There is a strong suspicion, perhaps even a medical diagnosis, that he was a paranoid schizophrenic, which would make a lot of sense. Schizophrenia is a cruel disease, and most of the time it begins slowly and becomes progressively worse.
Typically the age window for developing schizophrenia is from age 16 to 28, but importantly, that window is divided in half based on how the disease manifests itself.
In the earlier years, victims demonstrate large deficits on almost all cognitive measures: arithmetic, executive function, IQ, psychomotor speed of processing and verbal memory.
Those with late-onset schizophrenia demonstrate minimal deficits on arithmetic, digit symbol coding and vocabulary, but larger ones on attention, fluency, global cognition, IQ and visuospatial construction.
Importantly paranoid schizophrenia may be a different kind of schizophrenia altogether. Just paranoids, without schizophrenia, are known for their acute senses and strong cognitive faculties, seemingly the opposite from just schizophrenics. Having both conditions is different from having just one or the other.
In any event, the disease might take years before it is obvious, both to others and the person themselves.
I agree that if the guy was going nuts it was after he got out of the military and not from PTSD.

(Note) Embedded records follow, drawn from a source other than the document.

theorem shufLoop_keeps {esz base i : Nat} {src : Source} {m : Memory} {r : Source × Memory} (h : Memory.wf m)
    (hr : shufLoop esz base i src m = some r) : r.1.unit = src.unit ∧ Memory.wf r.2 := by
  induction i generalizing src m with
  | zero =>
    cases hr
    exact ⟨rfl, h⟩
  | succ i ih =>
    simp only [shufLoop] at hr
    split at hr
    · cases hr
    · have hu := uniformBelow_unit ‹_›
      have := ih (swapBytes_wf _ _ _ h) hr
      exact ⟨this.1.trans hu, this.2⟩

theorem shufLoop_unit {esz base i : Nat} {src : Source} {m : Memory} {r : Source × Memory}
    (hr : shufLoop esz base i src m = some r) : r.1.unit = src.unit := by
  induction i generalizing src m with
  | zero =>
    cases hr
    rfl
  | succ i ih =>
    simp only [shufLoop] at hr
    split at hr
    · cases hr
    · exact (ih hr).trans (uniformBelow_unit ‹_›)

/-! ### Commands -/

/-- The state after a command that completes: its unit, its memory and `R0` replaced, `BUSY` 0. -/
def completed (s : State) (src : Source) (m : Memory) (v : Word64) : State :=
  (((s.putSource src).setMem m).setR0 v).complete

/-- The shapes a command's answer can have: it raises `INVALID_ARGUMENT` or `BOUNDS`, it never completes, or it
completes and has replaced the contents of one unit, some memory and `R0`. -/
inductive Shape (u : Src) (s : State) : State → Prop where
  | invalidArgument : Shape u s (s.raise .invalidArgument)
  | bounds : Shape u s (s.raise .bounds)
  | hang : Shape u s s.hang
  | completed (src : Source) (m : Memory) (v : Word64) (hu : src.unit = u) (hm : Memory.wf s.mem → Memory.wf m) :
      Shape u s (completed s src m v)

/-- A command that replaces only lane `CC` completes. -/
theorem Shape.ofCc (s : State) (l : Lane) : Shape .cc s { s with cc := l }.complete :=
  .completed (.cc l) s.mem s.r0 rfl id

/-- A command that replaces only the lanes of unit `CAS` completes. -/
theorem Shape.ofCas (s : State) (c : Cascade) : Shape .cas s { s with cas := c }.complete :=
  .completed (.cas c) s.mem s.r0 rfl id

theorem xorOn_shape (u : Src) (s : State) : Shape u s (xorOn u s) := by
  unfold xorOn
  split
  · exact .bounds
  · split
    · exact .bounds
    · have h := Shape.completed (u := u) (s := s) (xorLoop s.a1.toNat s.a0.toNat s.a2.toNat (s.source u) s.mem).1
        (xorLoop s.a1.toNat s.a0.toNat s.a2.toNat (s.source u) s.mem).2 s.r0 (by simp)
        (fun hm => (xorLoop_keeps _ _ _ _ hm).2)
      have e : completed s (xorLoop s.a1.toNat s.a0.toNat s.a2.toNat (s.source u) s.mem).1
          (xorLoop s.a1.toNat s.a0.toNat s.a2.toNat (s.source u) s.mem).2 s.r0 =
          ((s.putSource (xorLoop s.a1.toNat s.a0.toNat s.a2.toNat (s.source u) s.mem).1).setMem
            (xorLoop s.a1.toNat s.a0.toNat s.a2.toNat (s.source u) s.mem).2).complete := by
        cases (xorLoop s.a1.toNat s.a0.toNat s.a2.toNat (s.source u) s.mem).1 <;> rfl
      exact e ▸ h

theorem readOn_shape (u : Src) (s : State) : Shape u s (readOn u s) := by
  unfold readOn
  split
  · exact .bounds
  · exact .completed _ _ _ (by simp) (fun hm => (xorLoop_keeps _ _ _ _ hm).2)

theorem sampleTo_shape (u : Src) (arg : ArgResult) (s : State) : Shape u s (sampleTo u arg s) := by
  unfold sampleTo
  split
  · exact .invalidArgument
  · have h := Shape.completed (u := u) (s := s) (s.source u) s.mem 0#64 (by simp) id
    rwa [completed, State.putSource_source] at h
  · split
    · exact .hang
    · rename_i v src hb
      have h := Shape.completed (u := u) (s := s) src s.mem (BitVec.ofNat 64 v)
        (by simpa using uniformBelow_unit hb) id
      have e : completed s src s.mem (BitVec.ofNat 64 v) = ((s.putSource src).setR0 (BitVec.ofNat 64 v)).complete := by
        cases src <;> rfl
      exact e ▸ h

/-- Every command answers a next state, of one of the shapes. -/
theorem exec_shapes (i : Instr) (s : State) : ∃ t, exec i s = .next t ∧ Shape (unitOf i) s t := by
  cases i with
  | resetCc => exact ⟨_, rfl, Shape.ofCc s _⟩
  | resetCas => exact ⟨_, rfl, Shape.ofCas s _⟩
  | keyCc =>
    simp only [exec, execKeyCc]
    split
    · exact ⟨_, rfl, .bounds⟩
    · exact ⟨_, rfl, Shape.ofCc s _⟩
  | keyCas =>
    simp only [exec, execKeyCas]
    split
    · exact ⟨_, rfl, .bounds⟩
    · exact ⟨_, rfl, Shape.ofCas s _⟩
  | stepCc x => exact ⟨_, rfl, .completed (.cc (s.cc.coreStep x).2) s.mem ((s.cc.coreStep x).1.setWidth 64) rfl id⟩
  | stepCas x => exact ⟨_, rfl, .completed (.cas (s.cas.step x).2) s.mem ((s.cas.step x).1.setWidth 64) rfl id⟩
  | xorCc => exact ⟨_, rfl, xorOn_shape _ s⟩
  | xorCas => exact ⟨_, rfl, xorOn_shape _ s⟩
  | readCc => exact ⟨_, rfl, readOn_shape _ s⟩
  | readCas => exact ⟨_, rfl, readOn_shape _ s⟩
  | ubelowS u => exact ⟨_, rfl, sampleTo_shape u _ s⟩
  | ubelowU u => exact ⟨_, rfl, sampleTo_shape u _ s⟩
  | ugenU8 u => exact ⟨_, rfl, sampleTo_shape u _ s⟩
  | ugenU16 u => exact ⟨_, rfl, sampleTo_shape u _ s⟩
  | ugenU32 u => exact ⟨_, rfl, sampleTo_shape u _ s⟩
  | ugenU64 u => exact ⟨_, rfl, sampleTo_shape u _ s⟩
  | ugenI8 u => exact ⟨_, rfl, sampleTo_shape u _ s⟩
  | ugenI16 u => exact ⟨_, rfl, sampleTo_shape u _ s⟩
  | ugenI32 u => exact ⟨_, rfl, sampleTo_shape u _ s⟩
  | ugenI64 u => exact ⟨_, rfl, sampleTo_shape u _ s⟩
  | perm u =>
    simp only [exec, execPerm]
    split
    · exact ⟨_, rfl, .invalidArgument⟩
    · split
      · exact ⟨_, rfl, .bounds⟩
      · split
        · exact ⟨_, rfl, .hang⟩
        · rename_i src m hr
          refine ⟨_, rfl, ?_⟩
          have h := Shape.completed (u := u) (s := s) src m s.r0 (by simpa using permLoop_unit hr)
            (fun hm => (permLoop_keeps (zeroFill_wf _ _ hm) hr).2)
          have e : completed s src m s.r0 = ((s.putSource src).setMem m).complete := by cases src <;> rfl
          exact e ▸ h
  | shuf u =>
    simp only [exec, execShuf]
    split
    · exact ⟨_, rfl, .bounds⟩
    · split
      · exact ⟨_, rfl, .bounds⟩
      · split
        · exact ⟨_, rfl, .hang⟩
        · rename_i src m hr
          refine ⟨_, rfl, ?_⟩
          have h := Shape.completed (u := u) (s := s) src m s.r0 (by simpa using shufLoop_unit hr)
            (fun hm => (shufLoop_keeps (copyLoop_wf _ _ _ hm) hr).2)
          have e : completed s src m s.r0 = ((s.putSource src).setMem m).complete := by cases src <;> rfl
          exact e ▸ h

/-! ### Steps -/

/-- While no command runs the next access is the first issued. -/
@[simp] theorem takeNext_idle (a : HostAction) (rest : List HostAction) : takeNext false (a :: rest) = some (a, rest) := by
  simp [takeNext]

@[simp] theorem takeNext_nil (busy : Bool) : takeNext busy [] = none := rfl

/-- While a command runs, what is taken passes, and what waited before it did not. -/
theorem takeNext_busy {q : List HostAction} {a : HostAction} {rest : List HostAction}
    (h : takeNext true q = some (a, rest)) :
    passesBusy a = true ∧ ∃ held, (∀ b ∈ held, passesBusy b = false) ∧ ∃ after, q = held ++ a :: after ∧
      rest = held ++ after := by
  induction q generalizing rest with
  | nil => cases h
  | cons b q ih =>
    simp only [takeNext, Bool.true_eq_false, false_or] at h
    split at h
    · cases h
      exact ⟨‹_›, [], by simp, q, rfl, rfl⟩
    · cases hq : takeNext true q with
      | none => simp [hq] at h
      | some r =>
        simp only [hq, Option.map_some, Option.some.injEq, Prod.mk.injEq] at h
        obtain ⟨rfl, rfl⟩ := h
        obtain ⟨hp, held, hheld, after, rfl, hr⟩ := ih hq
        refine ⟨hp, b :: held, ?_, after, rfl, by simp [hr]⟩
        intro c hc
        rcases List.mem_cons.1 hc with rfl | hc
        · simpa using ‹¬passesBusy c = true›
        · exact hheld c hc

/-- A step performs one access, or nothing. -/
theorem step_shapes (s : State) :
    (takeNext s.busy s.pending = none ∧ step s = .next s) ∨
    ∃ a rest, takeNext s.busy s.pending = some (a, rest) ∧ step s = perform a { s with pending := rest } := by
  unfold step hostStep
  cases h : takeNext s.busy s.pending with
  | none => exact .inl ⟨rfl, rfl⟩
  | some r => exact .inr ⟨r.1, r.2, rfl, rfl⟩

end Sys2Proof.Machine
end

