-- ==== Sys2Proof/Laws/PerInstr.lean ====
section
/-! SUPPORT. One law about every instruction, made instruction by instruction: its word selects the row of the opcode
table that has its mnemonic (`30_encoding.md` rule R78). -/

namespace Sys2Proof.Laws.EncodesItsRow

/-- The instruction's word selects a row of the opcode table, and the row's mnemonic is the instruction's. -/
def Statement (i : Instr) : Prop := ∃ r ∈ opcodeTable, r.mnemonic = i.mnemonic ∧ r.selects (encode i) = true

/-- The mask of `STEP` hides `IMM8` (bits 23:16) and nothing else of the word. -/
theorem step_word_masked (u : Src) (x : Byte) :
    cmd32 0x03#8 u 0#3 x &&& 0xFF00FFFF#32 = cmd32 0x03#8 u 0#3 0#8 := by
  cases u <;> revert x <;> decide +kernel

theorem resetCc : Statement .resetCc := ⟨opcodeTable[0], by decide, by decide, by decide⟩

theorem resetCas : Statement .resetCas := ⟨opcodeTable[1], by decide, by decide, by decide⟩

theorem keyCc : Statement .keyCc := ⟨opcodeTable[2], by decide, by decide, by decide⟩

theorem keyCas : Statement .keyCas := ⟨opcodeTable[3], by decide, by decide, by decide⟩

theorem stepCc (imm8 : Byte) : Statement (.stepCc imm8) :=
  ⟨opcodeTable[4], by decide, rfl, by
    show decide (cmd32 0x03#8 .cc 0#3 imm8 &&& 0xFF00FFFF#32 = _) = true
    rw [step_word_masked]
    decide⟩

theorem stepCas (imm8 : Byte) : Statement (.stepCas imm8) :=
  ⟨opcodeTable[5], by decide, rfl, by
    show decide (cmd32 0x03#8 .cas 0#3 imm8 &&& 0xFF00FFFF#32 = _) = true
    rw [step_word_masked]
    decide⟩

theorem xorCc : Statement .xorCc := ⟨opcodeTable[6], by decide, by decide, by decide⟩

theorem xorCas : Statement .xorCas := ⟨opcodeTable[7], by decide, by decide, by decide⟩

theorem readCc : Statement .readCc := ⟨opcodeTable[8], by decide, by decide, by decide⟩

theorem readCas : Statement .readCas := ⟨opcodeTable[9], by decide, by decide, by decide⟩

theorem ubelowS (src : Src) : Statement (.ubelowS src) := by
  cases src <;> exact ⟨opcodeTable[10], by decide, by decide, by decide⟩

theorem ubelowU (src : Src) : Statement (.ubelowU src) := by
  cases src <;> exact ⟨opcodeTable[11], by decide, by decide, by decide⟩

theorem ugenU8 (src : Src) : Statement (.ugenU8 src) := by
  cases src <;> exact ⟨opcodeTable[12], by decide, by decide, by decide⟩

theorem ugenU16 (src : Src) : Statement (.ugenU16 src) := by
  cases src <;> exact ⟨opcodeTable[13], by decide, by decide, by decide⟩

theorem ugenU32 (src : Src) : Statement (.ugenU32 src) := by
  cases src <;> exact ⟨opcodeTable[14], by decide, by decide, by decide⟩

theorem ugenU64 (src : Src) : Statement (.ugenU64 src) := by
  cases src <;> exact ⟨opcodeTable[15], by decide, by decide, by decide⟩

theorem ugenI8 (src : Src) : Statement (.ugenI8 src) := by
  cases src <;> exact ⟨opcodeTable[16], by decide, by decide, by decide⟩

theorem ugenI16 (src : Src) : Statement (.ugenI16 src) := by
  cases src <;> exact ⟨opcodeTable[17], by decide, by decide, by decide⟩

theorem ugenI32 (src : Src) : Statement (.ugenI32 src) := by
  cases src <;> exact ⟨opcodeTable[18], by decide, by decide, by decide⟩

theorem ugenI64 (src : Src) : Statement (.ugenI64 src) := by
  cases src <;> exact ⟨opcodeTable[19], by decide, by decide, by decide⟩

theorem perm (src : Src) : Statement (.perm src) := by
  cases src <;> exact ⟨opcodeTable[20], by decide, by decide, by decide⟩

theorem shuf (src : Src) : Statement (.shuf src) := by
  cases src <;> exact ⟨opcodeTable[21], by decide, by decide, by decide⟩

end Sys2Proof.Laws.EncodesItsRow
end

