theorem uniformBelow_eq_none_iff (src : Source) {max : Nat} (hmax : 1 ≤ max) :
    uniformBelow src max = none ↔ NeverAccepts src max := by
  constructor
  · intro hnone
    obtain ⟨t, ht⟩ | hnever := firstAccepted_or_neverAccepts src max
    · rw [uniformBelow_of_first hmax ht] at hnone
      cases hnone
    · exact hnever
  · intro hnever
    rw [uniformBelow_eq_drawLoop src hmax]
    exact drawLoop_of_rejected fun r => (hnever r).trans_eq (candidate_drawStep src max r).symm

/-- Settles O36: a run that ends has a first accepted iteration, which the bound does not lose. -/
theorem uniformBelowNeverEndsExactly : Obligations.UniformBelowNeverEndsExactly := by
  unfold Obligations.UniformBelowNeverEndsExactly
  intro src max hmax
  exact uniformBelow_eq_none_iff src hmax

/-- Settles O37: `uniformBelow_lt`, and for `max = 1` no bit is drawn. -/
theorem uniformBelowIsBelowMax : Obligations.UniformBelowIsBelowMax := by
  unfold Obligations.UniformBelowIsBelowMax
  exact ⟨fun src src' max v hmax h => uniformBelow_lt hmax h, fun src => rfl⟩

/-! ### The bytes drawn and the width of a candidate (rules R154, R155) -/

theorem two_pow_bitlen_sub_one_le {v : Nat} (hv : v ≠ 0) : 2 ^ (bitlen v - 1) ≤ v := by
  rw [bitlen, if_neg hv]
  exact Nat.log2_self_le hv

theorem lt_two_pow_bitlen (v : Nat) : v < 2 ^ bitlen v := by
  rw [bitlen]
  split
  next hv => simp [hv]
  · exact Nat.lt_log2_self

theorem bitlen_pos {v : Nat} (hv : v ≠ 0) : 0 < bitlen v := Nat.pos_of_ne_zero (mt bitlen_eq_zero_iff.1 hv)

/-- Settles O39: `max - 1` has `bitlen (max - 1)` bits, the top one set, and `drawBytes max` is that number of bits in bytes. -/
theorem drawSizeFitsMax : Obligations.DrawSizeFitsMax := by
  unfold Obligations.DrawSizeFitsMax
  intro max hmax
  have hpos : max - 1 ≠ 0 := by omega
  have hbits := bitlen_pos hpos
  have hlow := two_pow_bitlen_sub_one_le hpos
  have hhigh := lt_two_pow_bitlen (max - 1)
  have hbytes (k : Nat) : 256 ^ k = 2 ^ (8 * k) := (Nat.pow_mul 2 8 k).symm
  have hfewer : 256 ^ (drawBytes max - 1) ≤ 2 ^ (bitlen (max - 1) - 1) :=
    hbytes _ ▸ Nat.pow_le_pow_right (by decide) (by rw [drawBytes]; omega)
  have hfit : 2 ^ bitlen (max - 1) ≤ 256 ^ drawBytes max :=
    hbytes _ ▸ Nat.pow_le_pow_right (by decide) (by rw [drawBytes]; omega)
  have hdouble : 2 ^ bitlen (max - 1) = 2 * 2 ^ (bitlen (max - 1) - 1) := by
    rw [← Nat.pow_succ', Nat.succ_eq_add_one, Nat.sub_add_cancel hbits]
  omega

/-! ### The two maskings (rule R153) -/

/-- The bits of the top byte that are kept. -/
abbrev topBits (bitLen : Nat) : Nat := if bitLen % 8 = 0 then 8 else bitLen % 8

theorem topBits_le (bitLen : Nat) : topBits bitLen ≤ 8 := by
  rw [topBits]
  split <;> omega

/-- The other bytes of the buffer are kept whole. -/
theorem eq_add_topBits {bitLen n : Nat} (hn : n + 1 = (bitLen + 7) / 8) :
    bitLen = 8 * n + topBits bitLen := by
  rw [topBits]
  split <;> omega

/-- Masking a byte reduces it. -/
theorem toNat_maskTop_byte (bitLen : Nat) (b : Byte) :
    (b &&& BitVec.ofNat 8 (2 ^ topBits bitLen - 1)).toNat = b.toNat % 2 ^ topBits bitLen := by
  have hle : 2 ^ topBits bitLen ≤ 2 ^ 8 := Nat.pow_le_pow_right (by decide) (topBits_le bitLen)
  have hpos : 0 < 2 ^ topBits bitLen := Nat.pow_pos (by decide)
  rw [BitVec.toNat_and, BitVec.toNat_ofNat, Nat.mod_eq_of_lt (by omega), Nat.and_two_pow_sub_one_eq_mod]

/-- On a buffer of as many bytes as `bitLen` bits need, masking the top byte reduces the integer to `bitLen` bits. -/
theorem beNat_maskTop {bitLen : Nat} {buf : List Byte} (hpos : 0 < bitLen) (hlen : buf.length = (bitLen + 7) / 8) :
    beNat (maskTop bitLen buf) = candidate bitLen buf := by
  cases buf with
  | nil =>
    rw [List.length_nil] at hlen
    omega
  | cons b bs =>
    rw [List.length_cons] at hlen
    have hsplit : 2 ^ bitLen = 256 ^ bs.length * 2 ^ topBits bitLen := by
      rw [show 256 = 2 ^ 8 from rfl, ← Nat.pow_mul, ← Nat.pow_add, ← eq_add_topBits hlen]
    have hlow := beNat_lt bs
    rw [maskTop, candidate, beNat_cons, beNat_cons, toNat_maskTop_byte, hsplit, Nat.mod_mul, Nat.mul_comm b.toNat,
      Nat.mul_add_mod, Nat.mod_eq_of_lt hlow, Nat.mul_add_div (Nat.zero_lt_of_lt hlow), Nat.div_eq_of_lt hlow,
      Nat.add_zero, Nat.mul_comm, Nat.add_comm]
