-- ==== Sys2Proof/Certificates/Slice0/Obligations.lean ====
section
/-! DEFINITION. The statements for the provers. Each docstring names the rules of `spec/` it formalises. `a` and `b` are the
operands on the ports, `xsOf i` and `ysOf i` the operands after the sign flip of SUB (R47), `s.present r` the state in which
response `r` is presented, spelled out field by field in `AddCompletes` and `SubCompletes`. -/

open Sys2Proof Sys2Proof.Machine

/-! ### Encoding -/

/-- R41: decoding the request word of a request gives the request back, as a word and as a number. -/
def Obligations.DecodeInvertsEncode : Prop :=
  ∀ i : Instr, decodeRequest (encode i) = i ∧ decode (encode i).toNat = .ok i

/-- R41, R42: every request word is the encoding of exactly the request it decodes to. -/
def Obligations.EncodeInvertsDecode : Prop :=
  ∀ w : BitVec 259, encode (decodeRequest w) = w

/-- R39, R41: `op`, 0 for ADD and 1 for SUB, is bit 258 of the request word, `rm` bits 257:256, `a` bits 255:128, `b` bits
127:0, and bit 258 alone selects the row of the opcode map. -/
def Obligations.RequestWordLayout : Prop :=
  (∀ (rm : RoundingMode) (a b : Word),
    (encode (.add rm a b)).toNat = 0 * 2 ^ 258 + rm.code.toNat * 2 ^ 256 + a.toNat * 2 ^ 128 + b.toNat ∧
    (encode (.sub rm a b)).toNat = 1 * 2 ^ 258 + rm.code.toNat * 2 ^ 256 + a.toNat * 2 ^ 128 + b.toNat) ∧
  ∀ w : BitVec 259,
    ((∃ rm a b, decodeRequest w = .add rm a b) ↔ w.getLsbD 258 = false) ∧
    ((∃ rm a b, decodeRequest w = .sub rm a b) ↔ w.getLsbD 258 = true)

/-- R40: the codes number the modes in the listed order; every code is a mode's. -/
def Obligations.RoundingModeCodes : Prop :=
  RoundingMode.ofCode 0b00#2 = .nearest ∧ RoundingMode.ofCode 0b01#2 = .downward ∧
  RoundingMode.ofCode 0b10#2 = .upward ∧ RoundingMode.ofCode 0b11#2 = .towardZero ∧
  ∀ c : BitVec 2, (RoundingMode.ofCode c).code = c

/-- R42: every number of 259 bits denotes a request, and every request completes in every state. -/
def Obligations.NoRequestIsIllegal : Prop :=
  ∀ n : Nat, n < 2 ^ 259 → ∃ i, decode n = .ok i ∧ ∀ s, ∃ t, exec i s = .next t

/-- R39 to R41, a sanity statement on words written out from the rules: `ADD RTZ 1.0, 2.0` and `SUB RUP` of two zeros. -/
def Obligations.WordsWrittenFromTheSpec : Prop :=
  decodeRequest 0x33FFF000000000000000000000000000040000000000000000000000000000000#259 =
    .add .towardZero 0x3FFF0000000000000000000000000000#128 0x40000000000000000000000000000000#128 ∧
  decodeRequest 0x60000000000000000000000000000000000000000000000000000000000000000#259 = .sub .upward 0#128 0#128

/-! ### Patterns and the u128 functions -/

/-- R36: the constants are what their definitions say; and `IMPLICIT_BIT << 3` and `IMPLICIT_BIT << 4`, two values that the
spec derives from its table there. -/
def Obligations.ConstantsMatchTheirDefinitions : Prop :=
  exponentBias = 2 ^ 14 - 1 ∧ maxExponent = 2 ^ 15 - 1 ∧ implicitBit.toNat = 2 ^ 112 ∧ quietBit.toNat = 2 ^ 111 ∧
  signBit.toNat = 2 ^ 127 ∧ absMask = signBit - 1#128 ∧ exponentMask = BitVec.ofNat 128 maxExponent <<< 112 ∧
  significandMask = implicitBit - 1#128 ∧ infRep = exponentMask ∧ qnanRep = infRep ||| quietBit ∧
  (implicitBit <<< 3).toNat = 2 ^ 115 ∧ (implicitBit <<< 4).toNat = 2 ^ 116

/-- R37: the classes by their field conditions and, as the spec derives, by their magnitude tests; every pattern is in
exactly one class. -/
def Obligations.ClassesOfPatterns : Prop :=
  ∀ x : Word,
    (isZero x = true ↔ expField x = 0 ∧ sigField x = 0#128) ∧ (isZero x = true ↔ absBits x = 0#128) ∧
    (isDenormal x = true ↔ expField x = 0 ∧ sigField x ≠ 0#128) ∧
    (isDenormal x = true ↔ 0#128 < absBits x ∧ absBits x < implicitBit) ∧
    (isNormal x = true ↔ 1 ≤ expField x ∧ expField x ≤ 32766) ∧
    (isNormal x = true ↔ implicitBit ≤ absBits x ∧ absBits x < infRep) ∧
    (isInfinite x = true ↔ expField x = 32767 ∧ sigField x = 0#128) ∧ (isInfinite x = true ↔ absBits x = infRep) ∧
    (isQuietNaN x = true ↔ expField x = 32767 ∧ x.getLsbD 111 = true) ∧
    (isQuietNaN x = true ↔ infRep < absBits x ∧ x &&& quietBit ≠ 0#128) ∧
    (isSignalingNaN x = true ↔ expField x = 32767 ∧ sigField x ≠ 0#128 ∧ x.getLsbD 111 = false) ∧
    (isSignalingNaN x = true ↔ infRep < absBits x ∧ x &&& quietBit = 0#128) ∧
    [isZero x, isDenormal x, isNormal x, isInfinite x, isQuietNaN x, isSignalingNaN x].count true = 1

/-- R10: `clz128(v) = 127 - floor(log2 v)` for `v > 0`, by the power of two below `v`, and 128 for 0; and the counts of
`IMPLICIT_BIT` and `IMPLICIT_BIT << 3`, which the spec derives there. -/
def Obligations.LeadingZeroCount : Prop :=
  clz128 0#128 = 128 ∧ clz128 implicitBit = 15 ∧ clz128 (implicitBit <<< 3) = 12 ∧
  ∀ v : Word, v ≠ 0#128 → clz128 v ≤ 127 ∧ 2 ^ (127 - clz128 v) ≤ v.toNat ∧ v.toNat < 2 ^ (128 - clz128 v)

/-- R11: `srj` by its three cases, and for every shift `srj(v, n) = (v >> n) | bool(v mod 2^n != 0)`. -/
def Obligations.ShiftRightJam : Prop :=
  ∀ (v : Word) (n : Nat),
    srj v 0 = v ∧
    (1 ≤ n → n ≤ 127 → srj v n = (v >>> n) ||| boolWord (v <<< (128 - n) != 0#128)) ∧
    (128 ≤ n → srj v n = boolWord (v != 0#128)) ∧
    srj v n = (v >>> n) ||| boolWord (v.toNat % 2 ^ n != 0)

/-! ### The special path -/

/-- The exhaustiveness the spec derives in R48 and R55: the special path is entered exactly when some operand is zero,
infinite or a NaN, and it then gives a result in one of its six steps; so the general path is entered exactly when both
operands are normal or denormal. -/
def Obligations.SpecialPathEntry : Prop :=
  ∀ xs ys : Word,
    (specialEntry xs ys = true ↔
      isZero xs = true ∨ isInfinite xs = true ∨ isNaN xs = true ∨
      isZero ys = true ∨ isInfinite ys = true ∨ isNaN ys = true) ∧
    (specialEntry xs ys = true → (specialSteps xs ys).isSome = true) ∧
    (special xs ys = none ↔
      (isNormal xs = true ∨ isDenormal xs = true) ∧ (isNormal ys = true ∨ isDenormal ys = true))

/-- R49: a NaN x is returned quieted, whatever y is, without inexact. -/
def Obligations.FirstNaNWins : Prop :=
  ∀ (i : Instr) (s : State), isNaN (xsOf i) = true →
    exec i s = .next (s.present { result := xsOf i ||| quietBit, nx := false })

/-- R50: a NaN y, where x is none, is returned quieted; for SUB it is `b` with its sign inverted. -/
def Obligations.SecondNaNNext : Prop :=
  ∀ (i : Instr) (s : State), isNaN (xsOf i) = false → isNaN (ysOf i) = true →
    exec i s = .next (s.present { result := ysOf i ||| quietBit, nx := false })

/-- R51: an infinite x gives itself, or the positive quiet NaN where y is the infinity of the other sign. -/
def Obligations.FirstInfinity : Prop :=
  ∀ (i : Instr) (s : State), isInfinite (xsOf i) = true → isNaN (ysOf i) = false →
    exec i s = .next (s.present
      { result := if isInfinite (ysOf i) && signField (xsOf i) != signField (ysOf i) then qnanRep else xsOf i
        nx := false })

/-- R52: an infinite y, where x is finite, is returned unchanged. -/
def Obligations.SecondInfinity : Prop :=
  ∀ (i : Instr) (s : State), isFinite (xsOf i) = true → isInfinite (ysOf i) = true →
    exec i s = .next (s.present { result := ysOf i, nx := false })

My thing is that I still do not see two battle hardened security experts even entertaining taking a Schizoid who already threatened to kill people out on a gun range with a loaded weapon. It just makes no sense. Fishing maybe, hiking, backpacking, horseback riding that kind of stuff.
If some family you didn’t know called you and told you that their son was suffering from Schizophrenic paranoia and had been locked up once or twice already for threatening to kill himself and others would you say “Hey lets take him to the gun range?” Of course you wouldn’t.
The whole thing just does not add up. It just feels weird.
Maybe a better picture will come out at the trial.